Gedung terminal ini juga dilengkapi konsruksi sacrifice column atau kolom dikorbankan ketika tsunami menerjang. Letaknya ada di sisi terminal namun dalam konstruksi tersendiri. Kolom ini membantu menggemboskan energi hempasan gelombang yang bersifat destruktif sebelum mencapai fisik terminal. Jadi, efek hempasan itu tidak merusak konstruksi terminal dan penumpang di dalamnya aman.

“Saat ini, masih mengkaji lebih komplet struktur itu dan merumuskan bentuk berupa gedung atau justru hanya tembok,” kata Taochid.

Budi Karya Sumadi, Menteri Perhubungan yakin, NYIA sudah memperhitungkan dengan skala gempa dan tsunami yang besarmengacu hasil kajian ahli terhadap struktur bandara di Kulon Progo.

Potensi tsunami, merupakan salah satu risiko yang diantisipasi dalam pembangunan bandara.

 

Spanduk protes menolak bandara di Palinan, Kulon Progo. Foto: Nuswantoro/ Mongabay Indonesia

 

Pemerintah, kata Budi, telah menunjuk para ahli dari Institut Teknologi Bandung (ITB), UGM, bahkan Jepang, untuk mengantisipasi dampak tsunami dengan skala besar serta menyiapkan mitigasi bencana. Salah satu upaya mitigasi, katanya, dengan membangun lantai terminal bandara rentang ketinggian mencapai delapan meter. Tujuannya, agar para penumpang bisa naik saat tsunami.

Di kawasan tepi pantai juga akan ditanami pepohonan dan dibuat gundukan untuk menghalangi ombak tsunami saat menjangkau bandara.

“Jadi tsunami, Insya Allah, sudah kami mitigasi, baik struktur maupun bandara itu berjalan,” kata Budi.

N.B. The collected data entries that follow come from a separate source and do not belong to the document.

/-- The bytes of a bay's KV pages that no commit covers: the slots at or beyond COMMITTED of every page that a main table names, as (object, offset,
bytes); an underlay shows them as zero blocks (R239). -/
def Dev.provisional (d : Dev) (b : Nat) : List (Nat × Nat × Nat) :=
  (d.bay b).seqs.flatMap fun s => s.caches.flatMap fun k => (upFrom 0 k.lh).flatMap fun e =>
    (upFrom (k.committed / 64) (k.maxPos / 64 - k.committed / 64)).flatMap fun j => match d.pageAt b (k.pte false e j) with
      | .ok (some p) => (upFrom (k.committed - 64 * j) (64 - (k.committed - 64 * j))).flatMap fun t => (k.slot p t).flatMap fun r =>
          (d.pieces b r.1 r.2).filterMap fun x => x.map fun y => (y.objId, y.off, y.len)
      | _ => []

/-! ## Commit -/

/-- R233: positions `[a, z)` of a cache are committed: those that are global are copied to their global slots; the status that stops it. -/
def Dev.copyGlobals (d : Dev) (b serial i a z : Nat) : Dev × Option Nat :=
  match d.cacheOf b serial i with
  | none => (d, none)
  | some k => (upFrom 0 k.lh).foldl (fun (x : Dev × Option Nat) e => match x.1.patternOf b k.scaleSheaf k (e / k.heads) with
    | none => (x.1, x.2.or (some stUncorr))
    | some pat => (pat.globals a z).foldl (fun (x : Dev × Option Nat) g => match x with
      | (d, some s) => (d, some s)
      | (d, none) => match d.pageAt b (k.pte false e (g.2 / 64)), d.ensurePage b serial k true e (g.1 / 64) with
        | .error s, _ => (d, some s)
        | .ok none, _ => (d, some stBadParam)
        | .ok (some _), (d1, .error s) => (d1, some s)
        | .ok (some src), (d1, .ok dst) => Dev.copySlot (d1, none) b (k.slot src (g.2 % 64)) (k.slot dst (g.1 % 64))) x) (d, none)

/-- Commit a cache up to `n` positions: COMMITTED moves once the global slots hold its data. -/
def Dev.commitCache (d : Dev) (b serial i n : Nat) : Dev × Option Nat :=
  match d.cacheOf b serial i with
  | none => (d, none)
  | some k => if n ≤ k.committed then (d, none) else match d.copyGlobals b serial i k.committed n with
    | (d1, some s) => (d1, some s)
    | (d1, none) => d1.setCommitted b serial i n

end Sys2Proof.Machine
end

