-- ==== Sys2Proof/Machine/Serving.lean ====
section
/-!
DEFINITION. Machine/Serving.lean: serving sequences (12): opening and closing, deferred requests, prefix handles, and STEP with its
builder, drafting, deadlines, fallback and commit.
Where the spec is silent or is read by inference: DESIGN CHOICE logs 33, 35, 36 (notes/assumptions).
-/
namespace Sys2Proof.Machine

/-! ## Sequences and requests -/

/-- The open sequence of an identifier. -/
def Dev.seq? (d : Dev) (b id : Nat) : Option Seq := (d.bay b).seqs.find? fun s => !s.handle && !s.closed && s.id == id

/-- The handle, resident or building, of an identifier. -/
def Dev.handle? (d : Dev) (b id : Nat) : Option Seq := (d.bay b).seqs.find? fun s => s.handle && !s.closed && s.id == id

/-- Positions of a token list. -/
def Seq.len (s : Seq) : Nat := s.base + s.toks.length

/-- The main cache, and COMMITTED. -/
def Seq.main (s : Seq) : KvCache := s.caches.headD { dir := 0, layers := 0, heads := 1, dim := 0, e2m1 := false, maxPos := 0 }
def Seq.committed (s : Seq) : Nat := s.main.committed

/-- Pending positions (R331). -/
def Seq.pending (s : Seq) : Nat := s.len - s.committed

/-- The active request. -/
def Seq.active (s : Seq) : Option SeqReq := match s.reqs with | r :: _ => if r.active then some r else none | [] => none

/-- Change the request of a start order. -/
def Seq.modReq (s : Seq) (order : Nat) (f : SeqReq → SeqReq) : Seq := { s with reqs := s.reqs.map fun r => if r.cmd.order == order then f r else r }

/-- The index of the cache bound to an AUX sheaf. -/
def Seq.auxCache (s : Seq) (id : Nat) : Option Nat :=
  if id = 0 then none else ((upFrom 0 s.caches.length).zip s.caches).findSome? fun e => if e.2.aux == id then some e.1 else none

/-- Is the running step of the bay's STEP working on the sequence? -/
def Dev.inStep (d : Dev) (b serial : Nat) : Bool := d.steps.any fun r => r.bay == b && r.entries.any fun e => e.serial == serial

/-- Sequences close, and their pins under PIN_SEQUENCE go at once (R340, Table 11-5); handles are dropped. -/
def Dev.closeSeqs (d : Dev) (b : Nat) (hit : Seq → Bool) : Dev :=
  let ss := (d.bay b).seqs.filter fun s => !s.handle && !s.closed && hit s && s.pin && s.sheaf != 0 && s.begun
  ss.foldl (fun d s => d.unpin b s.sheaf) (d.modSeqs b fun ss => ss.map fun s => if hit s then { s with closed := true } else s)

/-- The pages of closed sequences and dropped handles go once no running step and no sequence holds them (R240, R340, R359, Table 8-8);
a handle gives back its pin then (Table 11-5). -/
def Dev.reapSeqs (d : Dev) (b : Nat) : Dev :=
  let gone (ss : List Seq) (s : Seq) : Bool :=
    s.closed && !d.inStep b s.serial && !(s.handle && ss.any fun x => x.onHandle == some s.serial)
  let ss := (d.bay b).seqs
  let left := ss.filter fun s => s.handle || !gone ss s
  let handlesGone := left.filter fun s => s.handle && gone left s
  let d1 := d.modBay b fun x =>
    { x with seqs := left.filter fun s => !(s.handle && gone left s)
             ro := x.ro.filter fun r => !(handlesGone.any fun s => s.own.contains r) }
  let d2 := handlesGone.foldl (fun d s => d.unpin b s.sheaf) d1
  d2.serveRegs b

/-- Keep the values of submitted tokens that are still in software's buffer: it may change once the command completes (R336). -/
def Dev.keepTokens (d : Dev) (b : Nat) (s : Seq) : Seq :=
  let ts := s.toks.map fun t => match t with
    | .known v => some v
    | .at_ va => match d.readVaNat b va 4 with | .ok v => some v | .error _ => none
  { s with toks := (ts.takeWhile (·.isSome)).filterMap fun t => t.map Tok.known }

/-- A request ends: its completion, its reservation and its place among the sequence's requests. -/
def Dev.endReq (d : Dev) (b serial : Nat) (r : SeqReq) (status result : Nat) : Dev :=
  let d1 := d.modSeq b serial fun s =>
    let s1 := if r.generate then s else d.keepTokens b s
    { s1 with reqs := s1.reqs.filter (fun x => x.cmd.order != r.cmd.order), resv := s1.resv.filter fun x => x.1 != r.cmd.order }
  let d2 := if status = stDeadline then d1.addW .bayDlMissed b 1 else d1
  (d2.completeDeferred r.cmd status result).serveRegs b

Tri Budi Utama, Ketua Tranformasi Cita Infrastruktur (TCI) mengatakan, ada empat target pengurangan dampak dalam pembangunan mitigasi ini yaitu kematian akibat bencana, jumlah penduduk terdampak bencana, jumlah kerugian akibat bencana, dan kerusakan infrastruktur.

Menurut dia, bukan hanya infrastruktur di tepi pantai yang dibangun juga bangunan gedung terminal harus dirancang “ramah” tsunami sekaligus berfungsi sebagai bangunan shelter dan evakuasi.

Dia mengusulkan, model atau skenario mitigasi tsunami untuk bandara dengan membangun sand dune atau bukit pasir dan ditanam cemara udang. “Sementara yang paling efektif, model ini. Kami ada beberapa model namun biaya cukup besar,” katanya.

Tri menambahkan, model itu merupakan sistem gali timbun untuk membuat bukit hutan cemara dengan tanah dari pasir sebelumnya. Cekungan karena penggalian bisa untuk penampungan air bersih yang menghubungkan Sungai Serang di timur bandara dan Sungai Bogowonto, di barat bandara. Kawasan di cekungan ini juga bisa maksimal sebagai sarana olahraga dan pariwisata seperti golf.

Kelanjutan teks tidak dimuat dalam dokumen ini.